Are you saying I'm making it up?


----------



## lucillemara (Oct 23, 2018)

no, it's terrible but it's not racist
the inferiority of white people is not part of our racial ideology


----------



## Gromit (Oct 23, 2018)

A380 said:


> So, if:
> 
> 1: You can’t be racist against white people.
> 
> ...


I love how people manage to qualify their racism. Oh it’s not racism because...

All races count. All racism counts. 
You can even be racist against your own race. 

Bigotry is bigotry and any who try to believe their bigotry is the good kind of bigotry not the bad kind are really missing the point.


----------



## mojo pixy (Oct 23, 2018)

lucillemara said:


> no, it's terrible but it's not racist
> the inferiority of white people is not part of our racial ideology



isn't_ having a racial ideology_ in the first place _literal_ racism?

come on, you're all over the place.


----------



## lucillemara (Oct 23, 2018)

white supremacy is hegemonic. that's our racial ideology as it exists today. it is racism but racism also includes the violence the ideology reflects and justifies.


----------



## Humberto (Oct 23, 2018)

I don't really get it. This 'gammon' being racist. Its not I word I would use myself, but it seems to be stretching the definition. I would have thought it would be in the class of say: 'pasty face', laughing at David Dickenson back in the day or calling women orange and it becoming some kind of meme with associated connotations. Except now its all over twitter.


----------



## Sunset Tree (Oct 23, 2018)

The term itself doesn't offend me personally.  But the type of people who gleefully adopted it are the worst sort of middle class smug twitterati liberals.  Can't fail to be shit politics coming from that crowd.


----------



## belboid (Oct 23, 2018)

Spymaster said:


> belboid
> 
> 
> 
> ...


You first, old bean. I am still awaiting your refutation of racism being prejudice*+*power.

Your earlier response was this:

"A racist statement however, is racist."

Which, obviously, fails to cover it.  

Racism isn't just prejudice. Prejudice, along racial lines, has existed throughout history. But it wasn't really 'racism' when there was no ideological (and material) apparatus to back it up, it was simply individual prejudice. Nasty and shitty, of course, but a different beast, which needed tackling in different ways. Racism was explicitly developed to justify colonialism and the plunder, conquest and slavery. It was developed a a key tool to divide and rule the working-class. In that, it is quite different to not liking Wednesday fans. Power matters.


----------



## Spymaster (Oct 23, 2018)

belboid said:


> You first, old bean. I am still awaiting your refutation of racism being prejudice*+*power.
> 
> Your earlier response was this:
> 
> ...


Can you point out anywhere that I've made the argument that racism is _just_ prejudice?
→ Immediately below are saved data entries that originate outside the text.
/-- Operand assembly of control messages and host frames, bytes past the listed ones being ignored
(30_encoding.md R142, R143, R160). -/
def Obligations.DecodeAssemblesOperands : Prop :=
  ∀ (c : BitVec 4) (b1 b2 b3 b4 b5 b6 : Byte) (rest : List Byte),
    let low7 (b : Byte) : BitVec 7 := BitVec.ofNat 7 (b.toNat % 128)
    let pair (lo hi : Byte) : BitVec 14 := BitVec.ofNat 14 (lo.toNat % 128 + 128 * (hi.toNat % 128))
    let word (w x y z : Byte) : Word :=
      BitVec.ofNat 32 (w.toNat + 2 ^ 8 * x.toNat + 2 ^ 16 * y.toNat + 2 ^ 24 * z.toNat)
    decode (.control ((0x8#4 ++ c) :: b1 :: rest)) = .noteOff (low7 b1) ∧
    decode (.control ((0x9#4 ++ c) :: b1 :: b2 :: rest)) = .noteOn (low7 b1) (low7 b2) ∧
    decode (.control ((0xB#4 ++ c) :: b1 :: b2 :: rest)) =
      (if b1.toNat % 128 = 1 ∨ b1.toNat % 128 = 74 then .ccCutoff (low7 b1) (low7 b2)
       else if b1.toNat % 128 = 91 then .ccReverb (low7 b2)
       else if b1.toNat % 128 = 0 then .ccPatch (low7 b2)
       else .ccOther (low7 b1)) ∧
    decode (.control ((0xC#4 ++ c) :: b1 :: rest)) = .patchSelect (low7 b1) ∧
    decode (.control ((0xE#4 ++ c) :: b1 :: b2 :: rest)) = .pitchBend (pair b1 b2) ∧
    decode (.control (0xF0 :: 0x01 :: b2 :: b3 :: b4 :: b5 :: rest)) =
      .bulkRequest (pair b2 b3) (pair b4 b5) ∧
    ((pair b4 b5).toNat ≤ rest.length →
      decode (.control (0xF0 :: 0x02 :: b2 :: b3 :: b4 :: b5 :: rest)) =
        .bulkDeliver (pair b2 b3) (rest.take (pair b4 b5).toNat)) ∧
    decode (.host (0x01 :: b1 :: b2 :: b3 :: b4 :: b5 :: b6 :: rest)) =
      .fill (BitVec.ofNat 16 (b1.toNat + 2 ^ 8 * b2.toNat)) (word b3 b4 b5 b6) ∧
    decode (.host (0x02 :: b1 :: b2 :: b3 :: b4 :: rest)) = .update (word b1 b2 b3 b4) ∧
    decode (.host (0x03 :: b1 :: rest)) = .store b1 ∧
    decode (.host (0x04 :: b1 :: b2 :: b3 :: b4 :: b5 :: rest)) = .cfgWrite b1 (word b2 b3 b4 b5) ∧
    decode (.host (0x05 :: b1 :: rest)) = .cfgRead b1 ∧
    decode (.host (0x06 :: rest)) = .reset ∧
    decode (.host (0x07 :: b1 :: b2 :: b3 :: rest)) = .noteOnEx b1 (low7 b2) (low7 b3)

/-- The low nibble of a status byte selects nothing (30_encoding.md R141). -/
def Obligations.ChannelNibbleSelectsNothing : Prop :=
  ∀ (nibble c d : BitVec 4) (rest : List Byte) (s : State), nibble ≠ 0xF →
    exec (decode (.control ((nibble ++ c) :: rest))) s = exec (decode (.control ((nibble ++ d) :: rest))) s

/-- The decode event of every input, by the precedence of 60_exceptions.md R523, and that an input without
one reaches its operation. -/
def Obligations.DecodePrecedence : Prop :=
  ∀ m : Input,
    (∀ e, inputEvent m = some e →
      performsNothing (decode m) = true ∧
      ∀ s, exec (decode m) s = .next { s with diag := ignored e.code s.diag }) ∧
    (inputEvent m = none → performsNothing (decode m) = false)

/-! # Steps -/

/-- A step performs the decoded next input, and with no input nothing changes (00_scope.md R6, 60_exceptions.md
R534). Three clauses are the model's choice and no rule's: that the inputs wait in a list and one is taken from
it (log 2), that taking it empties the output ports (log 3), and that a faulted block performs only RESET and
keeps FAULT through every other input (log 4, DEDUCED; R528 lets nothing be claimed there). -/
def Obligations.StepRunsDecodedInput : Prop :=
  ∀ s : State,
    (s.inbox = [] → step s = .next s) ∧
    ∀ m rest, s.inbox = m :: rest →
      let taken : State :=
        { s with inbox := rest, position := s.position + 1, portA := [], portR := [], portD := none }
      (s.fault = none ∨ decode m = .reset → step s = exec (decode m) taken) ∧
      (s.fault ≠ none → decode m ≠ .reset → ∃ t, step s = .next t ∧ t.fault = s.fault)

/-- Every step with an input answers a next state, one place further in the arrival order, and what waits then is the
rest of the inputs: no operation changes which comes next (47_engine.md R474, 10_state.md R51). The model's choices,
of which R474 says nothing: the inputs wait in a list (log 2), and they and the position are kept by a faulted
block and by a FILL that faults (log 4, DEDUCED) and by RESET (log 13, DEDUCED). -/
def Obligations.StepTakesInputsInOrder : Prop :=
  ∀ (s : State) (m : Input) (rest : List Input), s.inbox = m :: rest →
    ∃ t, step s = .next t ∧ t.inbox = rest ∧ t.position = s.position + 1

/-! # Reset and the model fault -/

/-- RESET and power-on establish the state of 70_reset_and_hazards.md R560; RESET emits nothing and raises no
event. -/
def Obligations.ResetEstablishesState : Prop :=
  IsResetState State.reset ∧
  ∀ s, ∃ t, exec .reset s = .next t ∧ IsResetState t ∧
    t.portA = s.portA ∧ t.portR = s.portR ∧ t.portD = s.portD

/-- The registers and the record after reset (70_reset_and_hazards.md R562, 44_patch_record.md R331). -/
def Obligations.ResetRegisterReads : Prop :=
  (∀ addr : Byte,
    exec (.cfgRead addr) State.reset = .next { State.reset with portD := some (resetWord addr) }) ∧
  exec (.bulkRequest 0 154) State.reset =
    .next { State.reset with
      portR := [0xF0, 0x02, 0x00, 0x00, 0x1A, 0x01] ++ (List.range 154).map defaultRecordByte }

/-- A FILL with N or the sample rate out of range is the model fault FILL_PARAMS (46_mixer.md R400). That it
answers a next state of which nothing else is known is the model's form of it (log 4). -/
def Obligations.FillParametersOutOfRangeFault : Prop :=
  ∀ (n : BitVec 16) (sr : Word) (s : State),
    sr.toNat < 1 ∨ 192000 < sr.toNat ∨ 4096 < n.toNat →
    ∃ t, exec (.fill n sr) s = .next t ∧ t.fault = some .fillParams ∧
      t.inbox = s.inbox ∧ t.position = s.position

/-- A RESET restores the reset state of a faulted block and clears the fault, and only a FILL out of range raises it
(46_mixer.md R400, 60_exceptions.md R528). That every other input leaves it set is the model's (log 4). -/
def Obligations.FaultHoldsUntilReset : Prop :=
  (∀ (s : State) (m : Input) (rest : List Input), s.inbox = m :: rest → s.fault ≠ none →
    ∃ t, step s = .next t ∧
      (decode m = .reset → IsResetState t) ∧ (decode m ≠ .reset → t.fault = s.fault)) ∧
  ∀ (i : Instr) (s t : State), s.fault = none → exec i s = .next t → t.fault ≠ none →
    ∃ n sr, i = .fill n sr ∧ ¬ LegalFill n sr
No? Didn't think so. It's a strawman you've manufactured to avoid some tricky questions.  

Can you answer those questions now please?


----------



## belboid (Oct 23, 2018)

Spymaster said:


> Can you point out anywhere that I've made the argument that racism is _just_ prejudice?
> 
> No? Didn't think so. It's a strawman you've manufactured to avoid some tricky questions.
> 
> Can you answer those questions now please?


Your logic is failing, again. I didn't say you said that, so there is no straw man. 

Obviously even you will recognise that racism _can be_ more than just prejudice, but _just _prejudice is enough. Which is what I am disagreeing with. 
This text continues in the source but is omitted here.